As far as I’m concerned, this society has taken every effort to separate the human from it’s body, while simultaneously conditioning this same human to obssess over the representation of the body (AKA I hate my body and yet am addicted to its appearance). So for me, any method that brings the consciousness back into the body, interweaving the two, is a method I am interested in.

There are any number of methods that accomplish this. Sport, martial arts, etc. Yoga is an obvious one, but one whose very name sends latte-induced shivers down the backs of otherwise strong people. I leave it up to you to be discerning and separate out the minerals. Lambasting yoga for being materialistic cause it’s in the West is fun and all, but asumes that it wasn’t materialistic in the East. (Head check: look at any spiritual tome from ancient India and you’ll find any number of warnings against false gurus, so….)

Here’s it is. I’m going to be putting up some posts regarding what I have find out through direct experience and experimenting with my body. “What does it feel like to do this?” As the SSS has said, this new age will be the age of experience, where previously we were in the age of knowledge.I will write as much as I can on that in a few. Think: knowing about, versus, embodying the knowledge of.

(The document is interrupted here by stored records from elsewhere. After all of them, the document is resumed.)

theorem classActs_stub (hleg : s.pe.leg = .swing) (hhit : isContact s old new = true)
    (hfirst : s.pe.stubs = 0 ∧ 2 * s.tu.plan.k < s.tu.plan.kEnd)
    (hpe : t.pe = { latePe s new with stubs := 1, stubRise := true, watchArmed := false })
    (htu : t.tu = { s.tu with stub := { z := s.tu.p.z, k := s.tu.plan.k, d0 := 0, j := 0 } }) (htxq : t.txq = s.txq)
    (hpt : t.pt = s.pt) (hflt : t.flt = { s.flt with conds := lateConds s new }) : ClassActs s t old new := by
  unfold ClassActs
  dsimp only
  rw [if_pos ⟨hleg, hhit, hfirst⟩]
  exact ⟨hpe, htu, htxq, hpt, hflt⟩

theorem classActs_landed (hleg : s.pe.leg = .swing ∨ (s.pe.leg = .search ∧ s.pe.replacing = false))
    (hhit : isContact s old new = true) (hnot : ¬ (s.pe.leg = .swing ∧ s.pe.stubs = 0 ∧ 2 * s.tu.plan.k < s.tu.plan.kEnd))
    (hland : Landed s t) (htu : t.tu = { s.tu with contact := s.tu.p }) : ClassActs s t old new := by
  unfold ClassActs
  dsimp only
  rw [if_neg (fun h => hnot ⟨h.1, h.2.2⟩), if_pos ⟨hleg, hhit⟩]
  exact ⟨hland, htu⟩

theorem classActs_stance (hleg : s.pe.leg = .load) (hnew : new = .loaded)
    (hpe : t.pe = stancePe { s with pe := latePe s new }) (htu : t.tu = s.tu)
    (hrec : ∀ n, t.record n = s.record n ∨ t.record n = (aged s).record n)
    (hquiet : (∀ n, ¬ ReadMarks s n) → t.pt = s.pt ∧ OnlyConds s t (lateConds s new) ∧
      t.txq = (s.txq.place (noticeWith s .stance t.pe.applied.gait s.fsu.slipping 4 s.pe.steps 0xFF#8)).1) :
    ClassActs s t old new := by
  unfold ClassActs
  dsimp only
  rw [if_neg (by rw [hleg]; nofun), if_neg (by rw [hleg]; rintro ⟨h | ⟨h, -⟩, -⟩ <;> cases h), if_pos ⟨hleg, hnew⟩]
  exact ⟨hpe, htu, hrec, hquiet⟩

/-- Where the leg stays in its state. -/
theorem classActs_stays
    (hno : ¬ ((s.pe.leg = .swing ∨ (s.pe.leg = .search ∧ s.pe.replacing = false)) ∧ isContact s old new = true))
    (hload : ¬ (s.pe.leg = .load ∧ new = .loaded))
    (hpe : t.pe = { latePe s new with
      watchArmed := s.pe.watchArmed ||
        (new == .air && (s.pe.leg == .swing || (s.pe.leg == .search && !s.pe.replacing))) })
    (htu : t.tu = { s.tu with
      descentStopped := s.tu.descentStopped ||
        (s.pe.leg == .hold && (s.pe.origin == some .swing || s.pe.origin == some .search) && new != .air)
      pressFrozen := s.tu.pressFrozen || (s.pe.leg == .hold && s.pe.origin == some .load && new == .loaded) })
    (hpt : t.pt = s.pt) (hflt : OnlyConds s t (lateConds s new))
    (htxq : t.txq = if isLate s new = true ∧ s.pe.leg = .stance then (s.txq.place (lateNotice s)).1 else s.txq) :
    ClassActs s t old new := by
  unfold ClassActs
  unfold isContact at hno
  dsimp only
  rw [if_neg (fun h => hno ⟨.inl h.1, h.2.1⟩), if_neg hno, if_neg hload]
  refine ⟨hpe, htu, hpt, hflt, htxq.trans ?_⟩
  have hgait : t.pe.applied = s.pe.applied := by rw [hpe]; rfl
  rw [hgait]
  rfl

end Branches

/-! ## The class change (R68) -/

section Change
variable {s : State} {old new : Contact}

/-- The state of a leg that is not in STANCE, after a late LOADED. -/
def lateState (s : State) (new : Contact) : State :=
  { s with pe := latePe s new, flt := { s.flt with conds := lateConds s new } }

/-- Outside STANCE and HOLD a change of class that is no contact arms the watch at most. -/
theorem classActs_watch {w : Bool} (hstance : s.pe.leg ≠ .stance) (hhold : s.pe.leg ≠ .hold)
    (hno : ¬ ((s.pe.leg = .swing ∨ (s.pe.leg = .search ∧ s.pe.replacing = false)) ∧ isContact s old new = true))
    (hload : ¬ (s.pe.leg = .load ∧ new = .loaded))
    (hw : w = (s.pe.watchArmed || (new == .air && (s.pe.leg == .swing || (s.pe.leg == .search && !s.pe.replacing))))) :
    ClassActs s { lateState s new with pe := { latePe s new with watchArmed := w } } old new := by
  refine classActs_stays hno hload (by rw [hw]) ?_ rfl rfl (by rw [if_neg fun h => hstance h.2]; rfl)
  simp only [beq_false_of_ne hhold, Bool.false_and, Bool.or_false]
  rfl

theorem landed_late (s : State) (new : Contact) (w : Bool) :
    Landed s (enterLoad { lateState s new with pe := { latePe s new with watchArmed := w } }) := by
  obtain ⟨hpe, hcontact, hpt, hflt, htxq⟩ :=
    enterLoad_landed { lateState s new with pe := { latePe s new with watchArmed := w } }
  have hconds : (lateConds s new).set FaultCode.weakFoothold.idx false =
      s.flt.conds.set FaultCode.weakFoothold.idx false := by
    unfold lateConds
    split
    · exact Vector.set_set ..
    · rfl
  refine ⟨hpe, hcontact, hpt, ?_, htxq⟩
  unfold OnlyConds at hflt ⊢
  rw [hflt, ← hconds]
  rfl

theorem classActs_swing (hleg : s.pe.leg = .swing) : ClassActs s (classChange s old new) old new := by
  have hlate : afterLate s new = lateState s new := afterLate_of_ne (by rw [hleg]; nofun)
  have hstays {w : Bool} := classActs_watch (s := s) (old := old) (new := new) (w := w) (by rw [hleg]; nofun)
    (by rw [hleg]; nofun)
  rw [classChange_eq, hleg]
  dsimp only
  rw [hlate]
  split
  next hair =>
    refine hstays (fun h => ?_) (fun h => ?_) ?_
    · rw [isContact, hair] at h
      simp at h
    · rw [hleg] at h; cases h.1
    · rw [hair, hleg]; simp
  next hair =>
    split
    next hhit =>
      unfold swingContact
      split
      next hfirst => exact classActs_stub hleg hhit hfirst rfl rfl rfl rfl rfl
      next hlater =>
        exact classActs_landed (.inl hleg) hhit (fun h => hlater h.2) (landed_late s new false)
          (enterLoad_tu _)
    next hno =>
      refine hstays (fun h => hno h.2) (fun h => ?_) ?_
      · rw [hleg] at h; cases h.1
      · rw [beq_false_of_ne hair, Bool.false_and, Bool.or_false]

theorem classActs_search (hleg : s.pe.leg = .search) : ClassActs s (classChange s old new) old new := by
  have hlate : afterLate s new = lateState s new := afterLate_of_ne (by rw [hleg]; nofun)
  have hstays {w : Bool} := classActs_watch (s := s) (old := old) (new := new) (w := w) (by rw [hleg]; nofun)
    (by rw [hleg]; nofun)
  have hload : ¬ (s.pe.leg = .load ∧ new = .loaded) := by rw [hleg]; rintro ⟨h, -⟩; cases h
  rw [classChange_eq, hleg]
  dsimp only
  rw [hlate]
  split
  next hrise =>
    refine hstays (fun h => ?_) hload (by rw [hleg, hrise]; simp)
    obtain ⟨h | ⟨-, h⟩, -⟩ := h
    · rw [hleg] at h; cases h
    · rw [hrise] at h; cases h
  next hrise =>
    have hdescent : s.pe.replacing = false := by simpa using hrise
    split
    next hair =>
      refine hstays (fun h => ?_) hload (by rw [hair, hleg, hdescent]; simp)
      rw [isContact, hair] at h
      simp at h
    next hair =>
      split
      next hhit =>
        exact classActs_landed (.inr ⟨hleg, hdescent⟩) hhit (by rw [hleg]; rintro ⟨h, -⟩; cases h)
          (landed_late s new s.pe.watchArmed) (enterLoad_tu _)
      next hno =>
        exact hstays (fun h => hno h.2) hload (by rw [beq_false_of_ne hair, Bool.false_and, Bool.or_false])

theorem stancePe_late (s : State) (new : Contact) : stancePe (lateState s new) = stancePe { s with pe := latePe s new } :=
  rfl

theorem classActs_load (hleg : s.pe.leg = .load) : ClassActs s (classChange s old new) old new := by
  have hlate : afterLate s new = lateState s new := afterLate_of_ne (by rw [hleg]; nofun)
  rw [classChange_eq, hleg]
  dsimp only
  rw [hlate]
  split
  next hnew =>
    obtain ⟨L, hL⟩ : ∃ L, L = lateState s new := ⟨_, rfl⟩
    rw [← hL]
    obtain ⟨r, hread, -, henter⟩ := enterStance_reads L (by rw [hL]; show s.pe.leg ≠ _; rw [hleg]; nofun)
    obtain ⟨v, hv⟩ : ∃ v : State, v = { r with pe := stancePe L } := ⟨_, rfl⟩
    obtain ⟨t, ht⟩ : ∃ t, t = placeFrame v (v.noticeFrame .loaded 0xFF#8) := ⟨_, rfl⟩
    have henter : enterStance L true = t := by rw [henter true, if_pos rfl, ← hv, ht]; rfl
    have hvpe : v.pe = stancePe { s with pe := latePe s new } := by rw [hv, hL, ← stancePe_late]
    have hpe : t.pe = stancePe { s with pe := latePe s new } := by
      rw [ht, placeFrame_pe_of_ne v _ (by rw [hvpe]; nofun), hvpe]
    obtain ⟨-, -, -, hpt, -, -, htu, -⟩ := placeFrame_frame v (v.noticeFrame .loaded 0xFF#8)
    have hflt := placeFrame_flt v (v.noticeFrame .loaded 0xFF#8)
    have htxq := placeFrame_txq v (v.noticeFrame .loaded 0xFF#8)
    rw [← ht] at hpt htu hflt htxq
    rw [henter]
    refine classActs_stance hleg hnew hpe ?_ (fun n => ?_) fun hno => ?_
    · rw [htu, hv]; exact hread.tu.trans (by rw [hL]; rfl)
    · have hrec := hread.record n
      rw [hL] at hrec
      rw [State.record, hpt, hv]
      exact hrec
    · have hsame : r = L := hread.unmarked (by rw [hL]; exact hno)
      have hframe : v.noticeFrame .loaded 0xFF#8 =
          noticeWith s .stance t.pe.applied.gait s.fsu.slipping 4 s.pe.steps 0xFF#8 := by
        rw [hpe, hv, hsame, hL]
        rfl
      refine ⟨?_, ?_, ?_⟩
      · rw [hpt, hv, hsame, hL]; rfl
      · unfold OnlyConds
        rw [hflt, hv, hsame, hL]
        rfl
      · rw [htxq, hframe, hv, hsame, hL]
        rfl
  next hnew =>
    refine classActs_watch (w := s.pe.watchArmed) (by rw [hleg]; nofun) (by rw [hleg]; nofun) ?_ (fun h => hnew h.2) ?_
    · rw [hleg]; rintro ⟨h | ⟨h, -⟩, -⟩ <;> cases h
    · rw [hleg]; simp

I will also try and touch upon these fun topics:

How a cold shower in the morning will change your life (AKA heating your body from the inside-out)
Anarchism as the lens through which to view the world, not as a society of the like-minded

How when we see our religious garb (AKA costumes) as just that: costumes, we can finally wear them for the first time

Kundalini yoga as “working class yoga” (sayeth Sat Hari Singh)

Experimentation with body as radical rebellion

Osho’s take on religious dogma as the bandage for a weak and scared audience. GOD IS UNCERTAINTY!